Contact Info



Work Bio

Craig Ulmer is a Principal Member of the Technical Staff in the Scalable Modeling and Analysis Systems group at Sandia National Laboratories in Livermore, California. He is the Principal Investigator for I/O work in Sandia's ATDM subprogram, which is now part of the Department of Energy's Exascale Computing Project (ECP). The I/O portion of ATDM is developing new communication software that will enable exascale workflows to route data between applications without having to relay it through the file system. In addition to scientific computing, Craig has had unique research experiences at Sandia involving storage-intensive computing, geospatial data warehousing, the Gov Clouds, cyber security, and custom hardware design.

Prior to joining Sandia, Craig received a Ph.D. in Electrical and Computer Engineering from the Georgia Institute of Technology for his work with low-level communication libraries for cluster computers. This research resulted in a flexible message layer for Myrinet named GRIM that enables users to efficiently utilize hardware accelerators and multimedia devices that are distributed throughout a cluster. While attending Georgia Tech, Craig completed intern and Co-Op work assignments at NASA's Jet Propulsion Laboratory, Eastman Kodak's Digital Technology Center, and IBM's EduQuest division.

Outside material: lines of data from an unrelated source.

-- ==== Sys2Proof/Laws/Step.lean ====
section
/-! SUPPORT. What a step can do, said once, and what every operation of the operation set keeps. -/

namespace Sys2Proof.Machine

/-- The host's next command is `clock()`: none is listed, or `clock` is the first one listed. -/
def State.clocks (s : State) : Prop := s.commands = [] ∨ s.commands.head? = some .clock

/-- A pulse with the counter at 0 runs the instruction at PC (40_execution_engine R100). -/
theorem clock_fetches {s : State} (h : s.cycles = 0) : clock s = exec s.fetchInstr s := if_pos h

/-- A pulse with the counter not at 0 counts down (R104, R106). -/
theorem clock_drains {s : State} (h : s.cycles ≠ 0) : clock s = .next (s.setCycles (s.cycles - 1)) := if_neg h

/-- With no command listed a step is a pulse. -/
theorem step_nil {s : State} (h : s.commands = []) : step s = clock s := by
  unfold step
  rw [h]

/-- With a command listed a step takes it off the list and runs it (10_state R43). -/
theorem step_cons {s : State} {c : Command} {rest : List Command} (h : s.commands = c :: rest) :
    step s = runCommand c (s.setCommands rest) := by
  unfold step
  rw [h]

/-- Exec answers a next state, that of the pulse, and no other. -/
theorem exec_next {i : Instr} {s t : State} (h : exec i s = .next t) :
    t = pulse i.entry.opcode i.entry.base i.entry.mode (operationOf i.entry.op) s := by
  rw [exec_eq_pulse] at h
  exact (Host.Outcome.next.inj h).symm

/-- Everything a step can do: run the instruction at PC, count down, or one of the four other commands; the command is
taken off the list first. -/
theorem step_cases {s t : State} (h : step s = .next t) :
    (s.clocks ∧ s.cycles = 0 ∧
      exec (s.setCommands s.commands.tail).fetchInstr (s.setCommands s.commands.tail) = .next t) ∨
    (s.clocks ∧ s.cycles ≠ 0 ∧ t = (s.setCommands s.commands.tail).setCycles (s.cycles - 1)) ∨
    (s.commands.head? = some .reset ∧ t = (s.setCommands s.commands.tail).resetCore) ∨
    (s.commands.head? = some .irq ∧ t = (s.setCommands s.commands.tail).irq) ∨
    (s.commands.head? = some .nmi ∧ t = (s.setCommands s.commands.tail).nmi) ∨
    (∃ bus, s.commands.head? = some (.init bus) ∧ t = (s.setCommands s.commands.tail).init bus) := by
  have pulseCase : ∀ u : State, u.cycles = s.cycles → clock u = .next t →
      (s.cycles = 0 ∧ exec u.fetchInstr u = .next t) ∨ (s.cycles ≠ 0 ∧ t = u.setCycles (s.cycles - 1)) := by
    intro u hu hc
    by_cases h0 : s.cycles = 0
    · exact .inl ⟨h0, by rwa [clock_fetches (hu.trans h0)] at hc⟩
    · rw [clock_drains (by rwa [hu]), hu] at hc
      exact .inr ⟨h0, (Host.Outcome.next.inj hc).symm⟩
  rcases hl : s.commands with _ | ⟨c, rest⟩
  · have hs : s.setCommands [] = s := by rw [← hl]; rfl
    rw [step_nil hl] at h
    rw [List.tail_nil, hs]
    rcases pulseCase s rfl h with h | h
    · exact .inl ⟨.inl hl, h⟩
    · exact .inr (.inl ⟨.inl hl, h⟩)
  · rw [step_cons hl] at h
    rw [List.tail_cons, List.head?_cons]
    cases c with
    | clock =>
      have hk : s.clocks := .inr (by rw [hl]; rfl)
      rcases pulseCase (s.setCommands rest) rfl h with h | h
      · exact .inl ⟨hk, h⟩
      · exact .inr (.inl ⟨hk, h⟩)
    | reset => exact .inr (.inr (.inl ⟨rfl, (Host.Outcome.next.inj h).symm⟩))
    | irq => exact .inr (.inr (.inr (.inl ⟨rfl, (Host.Outcome.next.inj h).symm⟩)))
    | nmi => exact .inr (.inr (.inr (.inr (.inl ⟨rfl, (Host.Outcome.next.inj h).symm⟩))))
    | init bus => exact .inr (.inr (.inr (.inr (.inr ⟨bus, rfl, (Host.Outcome.next.inj h).symm⟩))))

/-- What no operation changes: the recorded opcode, the offset a branch resolved, and the host's commands. -/
theorem operation_keeps (o : Op) (m : Mode) (s : State) :
    (operationOf o m s).1.opcode = s.opcode ∧ (operationOf o m s).1.addrRel = s.addrRel ∧
    (operationOf o m s).1.addrAbs = s.addrAbs ∧ (operationOf o m s).1.commands = s.commands := by
  cases o <;>
    simp [operationOf, opAdc, opAnd, opAsl, opBcc, opBcs, opBeq, opBit, opBmi, opBne, opBpl, opBrk, opBvc, opBvs, opClc,
      opCld, opCli, opClv, opCmp, opCpx, opCpy, opDec, opDex, opDey, opEor, opInc, opInx, opIny, opJmp, opJsr, opLda, opLdx,
      opLdy, opLsr, opNop, opOra, opPha, opPhp, opPla, opPlp, opRol, opRor, opRti, opRts, opSbc, opSec, opSed, opSei,
      opSta, opStx, opSty, opTax, opTay, opTsx, opTxa, opTxs, opTya, opIllegal, State.write, State.brkEntry_eq,
      State.returnFromException_eq, State.push_eq, State.pop_eq, State.pushWord_eq, State.popWord_eq]

/-- No operation but a branch touches the counter (47_control_transfer R220). -/
theorem operation_cycles (o : Op) (m : Mode) (s : State) (h : branchTest o = none) :
    (operationOf o m s).1.cycles = s.cycles := by
  cases o <;> first
    | (simp [branchTest] at h; done)
    | simp [operationOf, opAdc, opAnd, opAsl, opBit, opBrk, opClc,
        opCld, opCli, opClv, opCmp, opCpx, opCpy, opDec, opDex, opDey, opEor, opInc, opInx, opIny, opJmp, opJsr, opLda, opLdx,
        opLdy, opLsr, opNop, opOra, opPha, opPhp, opPla, opPlp, opRol, opRor, opRti, opRts, opSbc, opSec, opSed, opSei,
        opSta, opStx, opSty, opTax, opTay, opTsx, opTxa, opTxs, opTya, opIllegal, State.write, State.brkEntry_eq,
        State.returnFromException_eq, State.push_eq, State.pop_eq, State.pushWord_eq, State.popWord_eq]

/-- Every operation keeps the canonical form of memory. -/
theorem operation_wf (o : Op) (m : Mode) (s : State) (h : Memory.wf s.mem = true) :
    Memory.wf (operationOf o m s).1.mem = true := by
  have wb : ∀ r, Memory.wf (if m = .acc then s.mem else Memory.write s.mem s.addrAbs r) = true := by
    intro r
    split
    · exact h
    · exact Memory.wf_write _ _ h
  cases o <;>
    simp [operationOf, opAdc, opAnd, opAsl, opBcc, opBcs, opBeq, opBit, opBmi, opBne, opBpl, opBrk, opBvc, opBvs, opClc,
      opCld, opCli, opClv, opCmp, opCpx, opCpy, opDec, opDex, opDey, opEor, opInc, opInx, opIny, opJmp, opJsr, opLda, opLdx,
      opLdy, opLsr, opNop, opOra, opPha, opPhp, opPla, opPlp, opRol, opRor, opRti, opRts, opSbc, opSec, opSed, opSei,
      opSta, opStx, opSty, opTax, opTay, opTsx, opTxa, opTxs, opTya, opIllegal, State.write, State.brkEntry_eq,
      State.returnFromException_eq, State.push_eq, State.pop_eq, State.pushWord_eq, State.popWord_eq,
      State.writeBack_mem, Memory.wf_write, wf_exceptionFrame, h, wb]

end Sys2Proof.Machine
end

Current Research Interests

FAODEL: Communication Libraries for Exascale Workflows

The Exascale Computing Project (ECP) is a national effort to overhaul HPC technologies in order to scale scientific computing to new levels. Exascale applications will employ sophisticated workflows that will need to route large amounts of data between different simulation and analysis tools. Current workflow systems largely use the file system as a mechanism for implementing data handoffs and are therefore limited by the performance of storage technologies. While NVMe resources found in today's platforms help, the process of converting application data to file-based representations incurs a high overhead and limits how tightly coupled applications can be.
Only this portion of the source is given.